Genotyping for the CYP3A4*1B polymorphism

Genomic DNA was isolated from 10 mg of human liver tissue using Gentra Puregene tissue DNA isolation kit (Minneapolis, USA). The CYP3A4 genotype of each subject was determined with respect to the adenine (A) to guanine (G) transition at position of 290 from the start codon in the sequence motif of the 5'-flanking region of the CYP3A4 gene, termed the nifedipine-specific element. For the CYP3A4*1B polymorphism A > G at 290 in the promoter region, Polymerase Chain Reaction (PCR) of genomic DNA was used to generate a 220-bp fragment around the site of interest. A > G polymorphism is not a natural restrictive fragment length polymorphism (RFLP).

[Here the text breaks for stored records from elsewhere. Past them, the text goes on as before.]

-- ==== Sys2Proof/Syntax.lean ====
section
/-! DEFINITION. The commands (30_encoding.md R70 to R72), the fields of a command word, and the forms of a bus access. -/

namespace Sys2Proof

/-- The seven commands, one constructor per row of spec/opcode_table.json (R72). A command has no operand fields: its
operands stand in fixed registers (R71, R73). -/
inductive Instr where
  | gcd
  | crc32
  | fls
  | norm
  | feq16
  | fmin16
  | fmaxa32
  deriving DecidableEq, Repr

/-- The fields of a command word, format C (R71). -/
structure CommandWord where
  /-- Bits 31:4, reserved. -/
  rsv : BitVec 28
  /-- Bits 3:0, the opcode. -/
  opc : BitVec 4
  deriving DecidableEq, Repr

/-- Why a command word is no command (R75). -/
inductive DecodeError where
  /-- `RSV ≠ 0`. -/
  | reservedBits
  /-- `OPC ∈ {0x0, 0x8 .. 0xF}`. -/
  | reservedOpcode
  deriving DecidableEq, Repr

/-- The width of a bus access: `n ∈ {1, 2, 4}` bytes (20_memory.md R41). -/
inductive AccessSize where
  | one
  | two
  | four
  deriving DecidableEq, Repr

/-- The kind of an access `MemAdmit` is asked about (20_memory.md R41). -/
inductive AccessKind where
  | read
  | write
  deriving DecidableEq, Repr

/-- What an offset of the register window names (10_state.md R22). -/
inductive Reg where
  | cmd
  | status
  | res
  | cap
  | arg (i : Fin 5)
  | reserved
  deriving DecidableEq, Repr

end Sys2Proof
end

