/-! ### The realisation of R142 -/

/-- The test of the bits above the lowest `n`. -/
theorem and_highBits_eq_zero_iff (y : Word) (n : Nat) : y &&& BitVec.allOnes 32 <<< n = 0 ↔ flsOf y ≤ n := by
  have hback : (y >>> n <<< n).toNat = y.toNat / 2 ^ n * 2 ^ n := by
    rw [BitVec.toNat_shiftLeft, BitVec.toNat_ushiftRight, Nat.shiftRight_eq_div_pow, Nat.shiftLeft_eq]
    exact Nat.mod_eq_of_lt ((Nat.div_mul_le_self _ _).trans_lt y.isLt)
  rw [flsOf_le_iff, ← BitVec.shiftLeft_ushiftRight, ← BitVec.toNat_inj, hback]
  simp

/-- A shift that loses no bit moves the position up. -/
theorem flsOf_shiftLeft {y : Word} {k : Nat} (h0 : y ≠ 0) (h : flsOf y + k ≤ 32) : flsOf (y <<< k) = flsOf y + k := by
  have hsize : (y.toNat <<< k).size = y.toNat.size + k := Nat.size_shiftLeft (BitVec.toNat_ne.1 h0) k
  rw [flsOf_eq_size, ← hsize, Nat.size_le] at h
  rw [flsOf_eq_size, flsOf_eq_size, BitVec.toNat_shiftLeft, Nat.mod_eq_of_lt h, hsize]

/-- The value and the counter of R142 once only the highest `k` bits are left to look at: one of them is set, and the
counter has gone down from 32 by as much as the shifts have moved the position up. -/
structure HalvedTo (k : Nat) (x : Word) (v : Word × Nat) : Prop where
  bit_set : 32 - k < flsOf v.1
  counter : flsOf v.1 + v.2 = flsOf x + 32

theorem halvedTo_all {x : Word} (h : x ≠ 0) : HalvedTo 32 x (x, 32) := ⟨flsOf_pos_iff.2 h, rfl⟩

/-- One test and shift of R142: the upper half of the bits left to look at is tested. -/
theorem HalvedTo.half {k : Nat} {x mask : Word} {v : Word × Nat} (h : HalvedTo (k + k) x v) (hk : k + k ≤ 32)
    (hmask : mask = BitVec.allOnes 32 <<< (32 - k)) :
    HalvedTo k x (if v.1 &&& mask = 0 then (v.1 <<< k, v.2 - k) else v) := by
  obtain ⟨hset, hcounter⟩ := h
  have hx := flsOf_le x
  simp only [hmask, and_highBits_eq_zero_iff]
  split
  · have hshift := flsOf_shiftLeft (flsOf_pos_iff.1 (Nat.zero_lt_of_lt hset)) (k := k) (by omega)
    constructor <;> dsimp only <;> omega
  · exact ⟨by omega, hcounter⟩

/-- The last test of R142 only counts. -/
theorem HalvedTo.last {x : Word} {v : Word × Nat} (h : HalvedTo 2 x v) :
    (if v.1 &&& 0x80000000#32 = 0 then v.2 - 1 else v.2) = flsOf x := by
  have hmask : 0x80000000#32 = BitVec.allOnes 32 <<< 31 := rfl
  obtain ⟨hset, hcounter⟩ := h
  have hle := flsOf_le v.1
  simp only [hmask, and_highBits_eq_zero_iff]
  split <;> omega

/-- Settles O47: each of the first four tests halves the bits left to look at, 32 to 2; the last decides between two. -/
theorem flsHalvingIsFls : Obligations.FlsHalvingIsFls := by
  intro x
  unfold flsHalving
  split
  · rename_i h
    rw [h]
    decide
  · rename_i h
    have h16 := (halvedTo_all h).half (k := 16) (by decide) rfl
    have h8 := h16.half (k := 8) (by decide) rfl
    have h4 := h8.half (k := 4) (by decide) rfl
    have h2 := h4.half (k := 2) (by decide) rfl
    exact h2.last

end Sys2Proof.Machine
end

section
/-! NORM (44_norm.md R150 to R153): the bits of a value below its sign bit decide both how often the loop of R151
shifts and how far the value can be shifted left; so the result of the command. -/

namespace Sys2Proof.Machine

open Sys2Proof.Safety

/-! ### The bits below the sign bit -/

/-- How many bits below the sign bit a value needs (R153). -/
def bitsBelowSign (v : Word) : Nat := flsOf (v ^^^ v.sshiftRight 31)

theorem sshiftRight_31 (v : Word) : v.sshiftRight 31 = if v.toInt < 0 then BitVec.allOnes 32 else 0#32 := by
  have hlow := v.le_toInt
  have hhigh := v.toInt_lt
  refine BitVec.eq_of_toInt_eq ?_
  rw [BitVec.toInt_sshiftRight, Int.shiftRight_eq_div_pow]
  split
  · have hneg : (BitVec.allOnes 32).toInt = -1 := rfl
    omega
  · have hzero : (0#32).toInt = 0 := rfl
    omega

/-- What `bitsBelowSign` counts: `n` bits below the sign bit hold the values from `-2^n` up to `2^n - 1`. -/
theorem bitsBelowSign_le_iff (v : Word) (n : Nat) :
    bitsBelowSign v ≤ n ↔ -2 ^ n ≤ v.toInt ∧ v.toInt < 2 ^ n := by
  have hcases := BitVec.toInt_eq_toNat_cond v
  have hlt := v.isLt
  have hpos : 0 < 2 ^ n := Nat.two_pow_pos n
  have hcast : ((2 ^ n : Nat) : Int) = 2 ^ n := by norm_cast
  rw [bitsBelowSign, flsOf_le_iff, sshiftRight_31, ← hcast]
  split
  · rw [BitVec.xor_allOnes, BitVec.toNat_not]
    omega
  · rw [BitVec.xor_zero]
    omega

theorem bitsBelowSign_le (v : Word) : bitsBelowSign v ≤ 31 :=
  (bitsBelowSign_le_iff v 31).2 ⟨v.le_toInt, v.toInt_lt⟩

/-- The values at which the loop of R151 ends. -/
theorem bitsBelowSign_eq_zero_iff (v : Word) : bitsBelowSign v = 0 ↔ v = 0 ∨ v = 0xFFFFFFFF#32 := by
  have hzero : (0 : Word).toInt = 0 := rfl
  have hneg : (0xFFFFFFFF#32).toInt = -1 := rfl
  rw [← Nat.le_zero, bitsBelowSign_le_iff, ← BitVec.toInt_inj, ← BitVec.toInt_inj, hzero, hneg]
  omega

/-- The arithmetic shift of R152 takes one bit away. -/
theorem bitsBelowSign_sshiftRight_one (v : Word) : bitsBelowSign (v.sshiftRight 1) = bitsBelowSign v - 1 := by
  refine eq_of_forall_ge_iff fun n => ?_
  rw [Nat.sub_le_iff_le_add, bitsBelowSign_le_iff, bitsBelowSign_le_iff, BitVec.toInt_sshiftRight,
    Int.shiftRight_eq_div_pow, pow_succ]
  omega

/-! ### The loop -/

/-- The loop of R151 takes one shift per bit below the sign bit. -/
theorem normCount_eq {fuel : Nat} {v : Word} (c : BitVec 5) (h : bitsBelowSign v ≤ fuel) :
    normCount fuel v c = c + BitVec.ofNat 5 (bitsBelowSign v) := by
  induction fuel generalizing v c with
  | zero => rw [Nat.le_zero.1 h, normCount, BitVec.add_zero]
  | succ fuel ih =>
    by_cases h0 : bitsBelowSign v = 0
    · rw [normCount, if_pos ((bitsBelowSign_eq_zero_iff v).1 h0), h0, BitVec.add_zero]
    · obtain ⟨k, hk⟩ := Nat.exists_eq_add_one_of_ne_zero h0
      have hshift : bitsBelowSign (v.sshiftRight 1) = k := by
        rw [bitsBelowSign_sshiftRight_one, hk, Nat.add_sub_cancel]
      rw [normCount, if_neg (mt (bitsBelowSign_eq_zero_iff v).2 h0), ih (c + 1) (by omega), hshift, hk,
        Nat.add_comm, BitVec.ofNat_add, ← BitVec.add_assoc]
      rfl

A restriction site was built using upstream primer 5'-GGA CAG CCA TAG AGA CAA GGC CA 3' with base pair mismatches to create a BstN1 site. A control BstN1 site was created by base pair mismatches on the downstream primer 5'- AGT TTG AAG AGG CTT CTC CAC CCT GG 3'. The 50 μl PCR reaction mix includes: 5 μl genomic DNA, 43 μl platinum PCR supermix (invitrogen ® ), and 1 μl each primer. The PCR consist of 35 cycles as follows: denature at 94°C for 1 min, anneal at 56°C for 1 min, extended at 72°C for 1 min, cycling is followed by a final extension at 72°C for 7 mins and held at 4°C. RFLP was used to identify a polymorphism at 290 of the promoter region with restriction enzyme BstNI. The digestion reaction mix consisted of: 5 μl PCR products, 10 μl water, 2 μl NE buffer, 2 μl × 10 BSA, and 1 μl BstNI (10 units). The reaction was incubated for 2 h at 65°C. A single cleavage of the 220-bp PCR product to 196-bp confirmed the restriction ligation worked and that the site of interest is the wild-type A. A double cleavage of the 220-bp PCR product resulted in 174-bp confirming the variant G at 290. Thus, the homozygotes for A at 290 had a single band at 196-bp and homozygotes for G (variant) had a single band at 174-bp. Digestion products were visualized using polyacrylamide gel electrophoresis, using an 8% polyacrylamide gel.

Statistical analysis

Descriptive statistics were used to describe the demographic characteristics of the sample. All statistical analyses were performed using Statistical Analysis Software (SAS) (version 8, Institute Inc., Cary, NC, USA). The univariate repeated measures analysis of co-variance was used to compare the mean dosage, concentration, and C/D ratio among three different genotypes. McNemar test was used for comparing the incidence of acute rejection in day 7 and month 4 and Chi-square used for incidence of acute rejection among the genotypes. A P value of less than 0.05 was considered statistically significant. All data are expressed as mean ± SD.


   Results Top


Demographic characteristics

[Table 1] shows the demographics and primary disease of the OLT recipients whose liver samples were studied. Among the recipients, there were 20 females and 28 males, the age of recipients ranged from 30 years to 68 years and their weight ranged from 57.9 kg to 125 kg. The majority of samples studied were Caucasians (n = 39), and the remaining nine recipients were six Hispanic, two African American, and one Asian. Hepatitis C virus infection accounted for more than 50% of the causes of end stage of liver disease. Among the 48 recipients, only one recipient died due to fungal infection. Recipient's number 47 and 48 were excluded from the analyses of the tacrolimus pharmacokinetics because they received additional immunosuppressant agents but were included in the genotyping analyses.
Table 1: Recipients demographic characteristics (n=48)

Click here to view


CYP3A4*1B polymorphism frequency (n = 48)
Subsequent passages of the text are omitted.